Türkiye’den istedikleri üç şey vardı. Birincisi, İsrail’i güvenli sınırlar içerisinde tutmak ve bölge ülkesi yapmak. İkincisi, petrol kuyularına ve enerji nakil hatlarına bir zarar gelmemesini sağlamak. Üçüncüsü de radikal, El Kaide tarzı grupların iktidara gelmesini önlemek. Türkiye’ye, “Bunu kabul edersen, seni Batı’nın Japonya’sı yapacağız” dediler. Türkiye bunu kabul etti.
Bunu ne zaman söylediler?
2000-2002 arası görüşmelerde. AK Parti’nin önü böyle açıldı. Clinton havadaki uçağından AB’ye, “Türkiye’nin önündeki engelleri kaldırın” direktifi verdi. Türkiye’ye geldiğinde de “21. Yüzyıl’ı Türkiye inşa edecek” dedi.

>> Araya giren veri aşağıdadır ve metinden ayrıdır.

-- ==== Sys2Proof/Machine/Ops.lean ====
section
/-! DEFINITION. The named operations the meanings share: the response stream, the event queue, the checks every command begins with,
access to a register by number, and what hardware reset and INIT restore. The device's one way of taking an exception is `raise`
(Flags.lean); R282 and R283 say that nothing is saved and that there is no return from it. -/

namespace Sys2Proof.Machine

/-- `Respond(v)`: append one word to the response stream (R13, R78). -/
def respond (v : Word) (s : State) : State := { s with resp := s.resp ++ [v] }

/-- `EvqPush(e)` (R79): append at the tail, or leave the queue unchanged and raise EVQOVF. -/
def evqPush (e : Event) (s : State) : State :=
  if s.evq.length < s.cfg.evqDepth then { s with evq := s.evq ++ [e] } else raise .evqOvf s

/-- The lifecycle check of a command that does not respond: NOTINIT and discarded while not initialised (R279). -/
def whenInited (s : State) (done : State) : State := if s.inited then done else raise .notInit s

/-- The lifecycle check of a responder: while not initialised it answers 0 and raises NOTINIT (R279). -/
def whenInitedResp (s : State) (done : State) : State :=
  if s.inited then done else raise .notInit (respond 0 s)

/-- Store a written shadow bank, or raise BADIDX where the address is unassigned (R76). -/
def storeShadow (b : Option Bank) (s : State) : State :=
  match b with
  | some b => { s with shadow := b }
  | none => raise .badIdx s

/-- Answer a register, or 0 with BADIDX where the address is unassigned (R76). -/
def answer (v : Option Word) (s : State) : State :=
  match v with
  | some v => respond v s
  | none => raise .badIdx (respond 0 s)

/-- Every item of R60 at its reset value. What the device does not hold stays: the response stream, the output space, the words
waiting at the ports and the schedule belong to the host (R60, R301); the configuration never changes (R7). -/
def restore (s : State) : State :=
  { State.atReset s.cfg with
    resp := s.resp, out := s.out, renderNo := s.renderNo, cIn := s.cIn, rIn := s.rIn, sched := s.sched, tick := s.tick }

/-- Hardware reset (R300, R301) as one step: the only thing that clears the sticky flags (DEDUCED, log entry 10). -/
def hardReset (s : State) : State := restore s

/-- The vibrato phase increment INIT computes, `fdiv(VIB_RATE * 65536, sr)` (R54); where that does not fit the 32 bits of the
register, a free value (log entry 8). -/
def vibIncOf (c : Params) (sr : Word) : Word :=
  let q := fdiv (c.vibRate.toNat * 65536) sr.toNat
  if q < 2 ^ 32 then BitVec.ofNat 32 q else Config.wideVibInc q

/-- What a successful INIT leaves (R260, R61): the reset values, with the flags kept, `SR`, `vibInc` and `inited` set. -/
def initEngine (sr : Word) (s : State) : State :=
  { restore s with flags := s.flags, sr := sr, vibInc := vibIncOf s.cfg sr, inited := true }

/-- The status INIT answers, first match wins (R260). -/
def initStatus (sr : Word) (s : State) : BitVec 8 :=
  if s.inited then 2
  else if s.rendering then 3
  else if sr.toNat < s.cfg.srMin ∨ s.cfg.srMax < sr.toNat then 1
  else 0

end Sys2Proof.Machine
end

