@[simp] theorem prepSnapshot_cfg (s : State) : (prepSnapshot s).cfg = s.cfg := (rfl)
@[simp] theorem prepSnapshot_inited (s : State) : (prepSnapshot s).inited = s.inited := (rfl)
@[simp] theorem prepSnapshot_rendering (s : State) : (prepSnapshot s).rendering = s.rendering := (rfl)
@[simp] theorem prepSnapshot_sr (s : State) : (prepSnapshot s).sr = s.sr := (rfl)
@[simp] theorem prepSnapshot_initStat (s : State) : (prepSnapshot s).initStat = s.initStat := (rfl)
@[simp] theorem prepSnapshot_flags (s : State) : (prepSnapshot s).flags = s.flags := (rfl)
@[simp] theorem prepSnapshot_shadow (s : State) : (prepSnapshot s).shadow = s.shadow := (rfl)
@[simp] theorem prepSnapshot_evq (s : State) : (prepSnapshot s).evq = s.evq := (rfl)
@[simp] theorem prepSnapshot_pool (s : State) : (prepSnapshot s).pool = s.pool := (rfl)
@[simp] theorem prepSnapshot_leslieCur (s : State) : (prepSnapshot s).leslieCur = s.leslieCur := (rfl)
@[simp] theorem prepSnapshot_rotorPhase (s : State) : (prepSnapshot s).rotorPhase = s.rotorPhase := (rfl)
@[simp] theorem prepSnapshot_vibPhase (s : State) : (prepSnapshot s).vibPhase = s.vibPhase := (rfl)
@[simp] theorem prepSnapshot_vibInc (s : State) : (prepSnapshot s).vibInc = s.vibInc := (rfl)
@[simp] theorem prepSnapshot_br (s : State) : (prepSnapshot s).br = s.br := (rfl)
@[simp] theorem prepSnapshot_seq (s : State) : (prepSnapshot s).seq = s.seq := (rfl)
@[simp] theorem prepSnapshot_resp (s : State) : (prepSnapshot s).resp = s.resp := (rfl)
@[simp] theorem prepSnapshot_out (s : State) : (prepSnapshot s).out = s.out := (rfl)
@[simp] theorem prepSnapshot_renderNo (s : State) : (prepSnapshot s).renderNo = s.renderNo := (rfl)
@[simp] theorem prepSnapshot_cIn (s : State) : (prepSnapshot s).cIn = s.cIn := (rfl)
@[simp] theorem prepSnapshot_rIn (s : State) : (prepSnapshot s).rIn = s.rIn := (rfl)
@[simp] theorem prepSnapshot_sched (s : State) : (prepSnapshot s).sched = s.sched := (rfl)
@[simp] theorem prepSnapshot_tick (s : State) : (prepSnapshot s).tick = s.tick := (rfl)
@[simp] theorem prepSnapshot_active (s : State) : (prepSnapshot s).active = s.shadow := (rfl)

end prepSnapshot_fields

section prepEvents_fields

@[simp] theorem prepEvents_cfg (s : State) : (prepEvents s).cfg = s.cfg := (rfl)
@[simp] theorem prepEvents_inited (s : State) : (prepEvents s).inited = s.inited := (rfl)
@[simp] theorem prepEvents_rendering (s : State) : (prepEvents s).rendering = s.rendering := (rfl)
@[simp] theorem prepEvents_sr (s : State) : (prepEvents s).sr = s.sr := (rfl)
@[simp] theorem prepEvents_initStat (s : State) : (prepEvents s).initStat = s.initStat := (rfl)
@[simp] theorem prepEvents_flags (s : State) : (prepEvents s).flags = s.flags := (rfl)
@[simp] theorem prepEvents_shadow (s : State) : (prepEvents s).shadow = s.shadow := (rfl)
@[simp] theorem prepEvents_active (s : State) : (prepEvents s).active = s.active := (rfl)
@[simp] theorem prepEvents_leslieCur (s : State) : (prepEvents s).leslieCur = s.leslieCur := (rfl)
@[simp] theorem prepEvents_rotorPhase (s : State) : (prepEvents s).rotorPhase = s.rotorPhase := (rfl)
@[simp] theorem prepEvents_vibPhase (s : State) : (prepEvents s).vibPhase = s.vibPhase := (rfl)
@[simp] theorem prepEvents_vibInc (s : State) : (prepEvents s).vibInc = s.vibInc := (rfl)
@[simp] theorem prepEvents_br (s : State) : (prepEvents s).br = s.br := (rfl)
@[simp] theorem prepEvents_seq (s : State) : (prepEvents s).seq = s.seq := (rfl)
@[simp] theorem prepEvents_resp (s : State) : (prepEvents s).resp = s.resp := (rfl)
@[simp] theorem prepEvents_out (s : State) : (prepEvents s).out = s.out := (rfl)
@[simp] theorem prepEvents_renderNo (s : State) : (prepEvents s).renderNo = s.renderNo := (rfl)
@[simp] theorem prepEvents_cIn (s : State) : (prepEvents s).cIn = s.cIn := (rfl)
@[simp] theorem prepEvents_rIn (s : State) : (prepEvents s).rIn = s.rIn := (rfl)
@[simp] theorem prepEvents_sched (s : State) : (prepEvents s).sched = s.sched := (rfl)
@[simp] theorem prepEvents_tick (s : State) : (prepEvents s).tick = s.tick := (rfl)
@[simp] theorem prepEvents_evq (s : State) : (prepEvents s).evq = [] := (rfl)
@[simp] theorem prepEvents_pool (s : State) : (prepEvents s).pool = applyEvents s.active s.sr s.evq s.pool := (rfl)
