-- ==== Sys2Proof/Laws/Pool.lean ====
section
/-! SUPPORT. What keeps the voice pool sound (R59 (a) to (c)): one lemma for each operation on a slot and for each event. -/

namespace Sys2Proof.Machine

/-- Two slots clash when both sound and hold one note. -/
theorem clashes_iff (v w : Voice) : v.clashes w = false ↔ ¬ (v.stage ≠ .idle ∧ w.stage ≠ .idle ∧ v.note = w.note) := by
  simp only [Voice.clashes, Voice.sounding, ← Bool.not_eq_true, Bool.and_eq_true, beq_iff_eq, bne_iff_ne, and_assoc, ne_eq]

/-- A change of slots that lets no slot sound a note it did not sound. -/
theorem pairwise_map_quiet (f : Voice → Voice) (vs : List Voice)
    (hf : ∀ v ∈ vs, (f v).stage ≠ .idle → v.stage ≠ .idle ∧ (f v).note = v.note)
    (h : vs.Pairwise (fun v w => v.clashes w = false)) : (vs.map f).Pairwise (fun v w => v.clashes w = false) := by
  rw [List.pairwise_map]
  refine List.Pairwise.imp_of_mem ?_ h
  intro a b ha hb hab
  rw [clashes_iff] at hab ⊢
  rintro ⟨h1, h2, h3⟩
  have e1 := hf a ha h1
  have e2 := hf b hb h2
  exact hab ⟨e1.1, e2.1, by rw [← e1.2, ← e2.2, h3]⟩

/-- A change of every slot that keeps each sound and lets none sound a new note keeps the pool sound. -/
theorem Pool.Ok.map {nv : Nat} {pl : Pool} (h : pl.Ok nv) (f : Voice → Voice) (p : Bool) (n : Word)
    (hok : ∀ v ∈ pl.voices, (f v).Ok)
    (hf : ∀ v ∈ pl.voices, (f v).stage ≠ .idle → v.stage ≠ .idle ∧ (f v).note = v.note) :
    Pool.Ok nv ⟨pl.voices.map f, p, n⟩ where
  slots := by simpa using h.slots
  sound := by
    intro v hv
    obtain ⟨w, hw, rfl⟩ := List.mem_map.1 hv
    exact hok w hw
  unique := pairwise_map_quiet f _ hf h.unique

/-- EnterRelease keeps a slot sound (R176). -/
theorem Voice.Ok.enterRelease {v : Voice} (h : v.Ok) (b : Bank) (sr : Word) : (enterRelease b sr v).Ok := by
  obtain ⟨h1, h2, h3, h4, h5⟩ := enterRelease_bounds b sr v
  refine ⟨h4.trans h.level_le, h5.trans h.level_le, ?_, ?_, ?_⟩
  · intro hi; rw [h1] at hi; cases hi
  · intro hi; rw [h1] at hi; cases hi
  · intro hs; rw [h2] at hs; cases hs

/-- The stage transitions keep a slot sound (R172). -/
theorem Voice.Ok.stageTransition {v : Voice} (h : v.Ok) (r : BlockRate) (hr : r.susLvl.toNat ≤ envOne) : (stageTransition r v).Ok := by
  have ea : (endAttack r v).Ok := by
    unfold endAttack; split
    · rename_i hc
      refine ⟨by simp [envOne], h.relStep_le, by simp, by simp, by intro hs; exact .inr (.inl rfl)⟩
    · exact h
  have ed : (endDecay r (endAttack r v)).Ok := by
    generalize Sys2Proof.Machine.endAttack r v = v at *
    unfold endDecay; split
    · refine ⟨hr, ea.relStep_le, by simp, by simp, by intro hs; exact .inr (.inr rfl)⟩
    · exact ea
  have es : (holdSustain r (endDecay r (endAttack r v))).Ok := by
    generalize Sys2Proof.Machine.endDecay r (Sys2Proof.Machine.endAttack r v) = v at *
    unfold holdSustain; split
    · rename_i hs
      refine ⟨hr, ed.relStep_le, by simp [hs], by simp [hs], by intro _; simp [hs]⟩
    · exact ed
  unfold Machine.stageTransition
  generalize Sys2Proof.Machine.holdSustain r (Sys2Proof.Machine.endDecay r (Sys2Proof.Machine.endAttack r v)) = v at *
  unfold endRelease; split
  · rename_i hs
    exact ⟨es.level_le, by simp [envOne], fun _ => hs.2, fun _ => rfl, by simp⟩
  · exact es

/-- The stage transitions change no note and start no slot (R172). -/
theorem stageTransition_quiet (r : BlockRate) (v : Voice) :
    (stageTransition r v).note = v.note ∧ ((stageTransition r v).stage ≠ .idle → v.stage ≠ .idle) := by
  obtain ⟨st, n, ve, f, ph, lev, rs, su, se⟩ := v
  constructor
  · simp only [stageTransition, endAttack, endDecay, holdSustain, endRelease]; split_ifs <;> rfl
  · intro h; rintro rfl; exact h (by simp [stageTransition, endAttack, endDecay, holdSustain, endRelease])

/-- The level update keeps a slot sound (R174). -/
theorem Voice.Ok.envStep {v : Voice} (h : v.Ok) (r : BlockRate) (hr : r.susLvl.toNat ≤ envOne) : (envStep r v).Ok := by
  have hl := h.level_le
  simp only [envOne] at hl hr
  refine ⟨?_, by simpa using h.relStep_le, ?_, by simpa using h.idle_free, by simpa using h.held_stage⟩
  · rcases hs : v.stage
    · simpa [Machine.envStep, hs, envOne] using hl
    · rw [envStep_attack_level r v hs]; simp [envOne]
    · rw [envStep_decay_level r v hs]; simp only [envOne]; omega
    · simpa [Machine.envStep, hs, envOne] using hl
    · rw [envStep_release_level r v hs]; simp only [envOne]; omega
  · intro hi; rw [envStep_stage] at hi; simpa [Machine.envStep, hi] using h.idle_level hi

/-- An index that answers is in range. -/
theorem getElem?_lt {vs : List Voice} {i : Nat} {v : Voice} (h : vs[i]? = some v) : i < vs.length :=
  (List.getElem?_eq_some_iff.1 h).1

/-- Setting one slot to a voice that no other slot clashes with. -/
theorem Pool.Ok.set {nv : Nat} {pl : Pool} (h : pl.Ok nv) (i : Nat) (x : Voice) (p : Bool) (n : Word) (hx : x.Ok)
    (hc : ∀ j w, j ≠ i → pl.voices[j]? = some w → x.clashes w = false ∧ w.clashes x = false) :
    Pool.Ok nv ⟨pl.voices.set i x, p, n⟩ where
  slots := by simpa using h.slots
  sound := by
    intro v hv
    rcases List.mem_or_eq_of_mem_set hv with hv | rfl
    · exact h.sound v hv
    · exact hx
  unique := by
    rw [List.pairwise_iff_getElem]
    intro a b ha hb hab
    have hu := List.pairwise_iff_getElem.1 h.unique
    simp only [List.length_set] at ha hb
    simp only [List.getElem_set]
    split_ifs with h1 h2 h2
    · omega
    · exact (hc b _ (by omega) (by simp [hb])).1
    · exact (hc a _ (by omega) (by simp [ha])).2
    · exact hu a b ha hb hab

/-- A slot sounds the note. -/
theorem playing_iff (note : BitVec 7) (w : Voice) : w.playing note = true ↔ w.stage ≠ .idle ∧ w.note = note := by
  simp [Voice.playing, Voice.sounding]

/-- A PLAY keeps the pool sound (R134, R136). -/
theorem Pool.Ok.applyPlay {nv : Nat} {pl : Pool} (h : pl.Ok nv) (note vel : BitVec 7) (freq : Word) :
    (applyPlay note vel freq pl).Ok nv := by
  unfold Machine.applyPlay
  split
  · rename_i i hi
    obtain ⟨v, hv, hcase⟩ := chooseSlot_cases _ _ _ _ hi
    have hilt := getElem?_lt hv
    refine h.set i _ _ _ ⟨by simp [startedVoice, Voice.reset, envOne], by simp [startedVoice, Voice.reset, envOne], by simp [startedVoice], by simp [startedVoice], by simp [startedVoice, Voice.reset]⟩ ?_
    intro j w hj hw
    have hjlt := getElem?_lt hw
    have key : ¬ (w.stage ≠ .idle ∧ w.note = note) := by
      rcases hcase with ⟨hp, -⟩ | ⟨hno, -⟩ | ⟨hno, -⟩ | ⟨hno, -⟩
      · rintro ⟨h1, h2⟩
        have hp' := (playing_iff _ _).1 hp
        have hu := List.pairwise_iff_getElem.1 h.unique
        have ev : pl.voices[i] = v := (List.getElem?_eq_some_iff.1 hv).2
        have ew : pl.voices[j] = w := (List.getElem?_eq_some_iff.1 hw).2
        rcases Nat.lt_or_gt_of_ne hj with hlt | hlt
        · have := hu j i hjlt hilt hlt
          rw [clashes_iff, ev, ew] at this; exact this ⟨h1, hp'.1, by rw [h2, hp'.2]⟩
        · have := hu i j hilt hjlt hlt
          rw [clashes_iff, ev, ew] at this; exact this ⟨hp'.1, h1, by rw [h2, hp'.2]⟩
      · rw [← playing_iff, hno w (List.mem_of_getElem? hw)]; simp
      · rw [← playing_iff, (hno w (List.mem_of_getElem? hw)).1]; simp
      · rw [← playing_iff, (hno w (List.mem_of_getElem? hw)).1]; simp
    rw [clashes_iff, clashes_iff]
    exact ⟨fun ⟨_, h2, h3⟩ => key ⟨h2, h3.symm⟩, fun ⟨h1, _, h3⟩ => key ⟨h1, h3⟩⟩
  · exact h

/-- A STOP keeps the pool sound (R137). -/
theorem Pool.Ok.applyStop {nv : Nat} {pl : Pool} (h : pl.Ok nv) (b : Bank) (sr : Word) (note : BitVec 7) (imm : Bool) :
    (applyStop b sr note imm pl).Ok nv := by
  unfold Machine.applyStop
  split
  · rename_i i hi
    obtain ⟨hlt, hp, -⟩ := List.findIdx?_eq_some_iff_getElem.1 hi
    have hp := (playing_iff _ _).1 hp
    have hv := h.sound _ (List.getElem_mem hlt)
    have em : pl.voices.modify i (stopVoice b sr pl.pedal imm) = pl.voices.set i (stopVoice b sr pl.pedal imm pl.voices[i]) := by
      apply List.ext_getElem?; intro j
      simp only [List.getElem?_modify, List.getElem?_set]
      by_cases hij : i = j
      · subst hij; simp [hlt]
      · simp [hij]
    rw [em]
    generalize hx : pl.voices[i] = v at *
    have hstop : (stopVoice b sr pl.pedal imm v).Ok ∧ (stopVoice b sr pl.pedal imm v).note = v.note := by
      unfold stopVoice; split_ifs with h1 h2 h3
      · exact ⟨⟨by simp [cutVoice, envOne], by simp [cutVoice, envOne], fun _ => rfl, fun _ => rfl, by simp [cutVoice]⟩, rfl⟩
      · exact ⟨hv, rfl⟩
      · refine ⟨⟨hv.level_le, hv.relStep_le, hv.idle_level, fun hs => absurd hs hp.1, fun _ => ?_⟩, rfl⟩
        show v.stage = _ ∨ _
        rcases hs : v.stage <;> simp_all
      · exact ⟨hv.enterRelease b sr, (enterRelease_bounds b sr v).2.2.1⟩
    refine h.set i _ _ _ hstop.1 ?_
    intro j w hj hw
    have hjlt := getElem?_lt hw
    have ew : pl.voices[j] = w := (List.getElem?_eq_some_iff.1 hw).2
    have hu := List.pairwise_iff_getElem.1 h.unique
    have key : ¬ (w.stage ≠ .idle ∧ w.note = v.note) := by
      rintro ⟨h1, h2⟩
      rcases Nat.lt_or_gt_of_ne hj with hl | hl
      · have := hu j i hjlt hlt hl
        rw [clashes_iff, hx, ew] at this; exact this ⟨h1, hp.1, h2⟩
      · have := hu i j hlt hjlt hl
        rw [clashes_iff, hx, ew] at this; exact this ⟨hp.1, h1, h2.symm⟩
    rw [clashes_iff, clashes_iff, hstop.2]
    exact ⟨fun ⟨_, h2, h3⟩ => key ⟨h2, h3.symm⟩, fun ⟨h1, _, h3⟩ => key ⟨h1, h3⟩⟩
  · exact h

/-- A PEDAL keeps the pool sound (R139). -/
theorem Pool.Ok.applyPedal {nv : Nat} {pl : Pool} (h : pl.Ok nv) (b : Bank) (sr : Word) (down : Bool) :
    (applyPedal b sr down pl).Ok nv := by
  unfold Machine.applyPedal
  split
  · refine h.map _ _ _ ?_ ?_
    · intro v hv; unfold releaseHeld; split
      · exact (h.sound v hv).enterRelease b sr
      · exact h.sound v hv
    · intro v hv; unfold releaseHeld; split
      · rename_i hs
        intro _; refine ⟨?_, (enterRelease_bounds b sr v).2.2.1⟩
        intro hi; have := (h.sound v hv).idle_free hi; simp [hs] at this
      · exact fun h => ⟨h, rfl⟩
  · exact ⟨h.slots, h.sound, h.unique⟩

/-- Draining the queue keeps the pool sound (R133, R219). -/
theorem Pool.Ok.applyEvents {nv : Nat} (b : Bank) (sr : Word) (es : List Event) {pl : Pool} (h : pl.Ok nv) :
    (applyEvents b sr es pl).Ok nv := by
  induction es generalizing pl with
  | nil => exact h
  | cons e es ih =>
    refine ih (pl := applyEvent b sr pl e) ?_
    unfold applyEvent; split
    · exact h.applyPlay ..
    · exact h.applyStop ..
    · exact h.applyPedal ..
end Sys2Proof.Machine
end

Bu bir kelam-ı rüşvet değil, stratejiydi. “Seni engelleyen askerse tasfiye edeceğiz” dediler. Reformlar yapıldı, sermaye arttı. Türkiye’nin sinerjisi, Arap Baharı’na da ilham kaynağı oldu.
Nasıl?
Orada üç önemli unsur vardı. Bir, bölgedeki baskı rejimlerine tepki. İki, gelir eşitsizliğine, yoksulluğa, işsizliğe tepki. Üçüncüsü de İsrail’e karşı bir tepki. Türkiye’nin dönüşümü, İran’daki devrim, Arap halklarındaki uyanış bir araya geldiğinde, bu onların da onurunu kurtaracak bir şey. Ama 2011 yılında Türkiye’nin dış politikasında temel bir değişiklik meydana geldi.
Neydi o değişiklik?
Tunus ve Mısır’daki gibi Suriye’de de gösteriler başlayınca, Türkiye, Esed’i zamana yayılmış bir değişime ikna edeceğine, silahlı grupları destekledi. Sivil muhalefetin militarize olmasına sebebiyet verdi. Burada Türkiye, Suudiler’in tuzağına düştü. Türkiye’yi silahlı mücadeleyi desteklemeye ikna ettiler. İskenderun, Hatay ve Kilis üzerinden, oraya bolca insan aktı. Afrika’dan, Libya’dan getirdikleri adamları, burada hastanelerde tedavi edip beslediler. Ceplerine para koyup oraya gönderdiler. Ürdün, Lübnan ve Irak üzerinden de bol miktarda insan girdi ve iç savaş başladı.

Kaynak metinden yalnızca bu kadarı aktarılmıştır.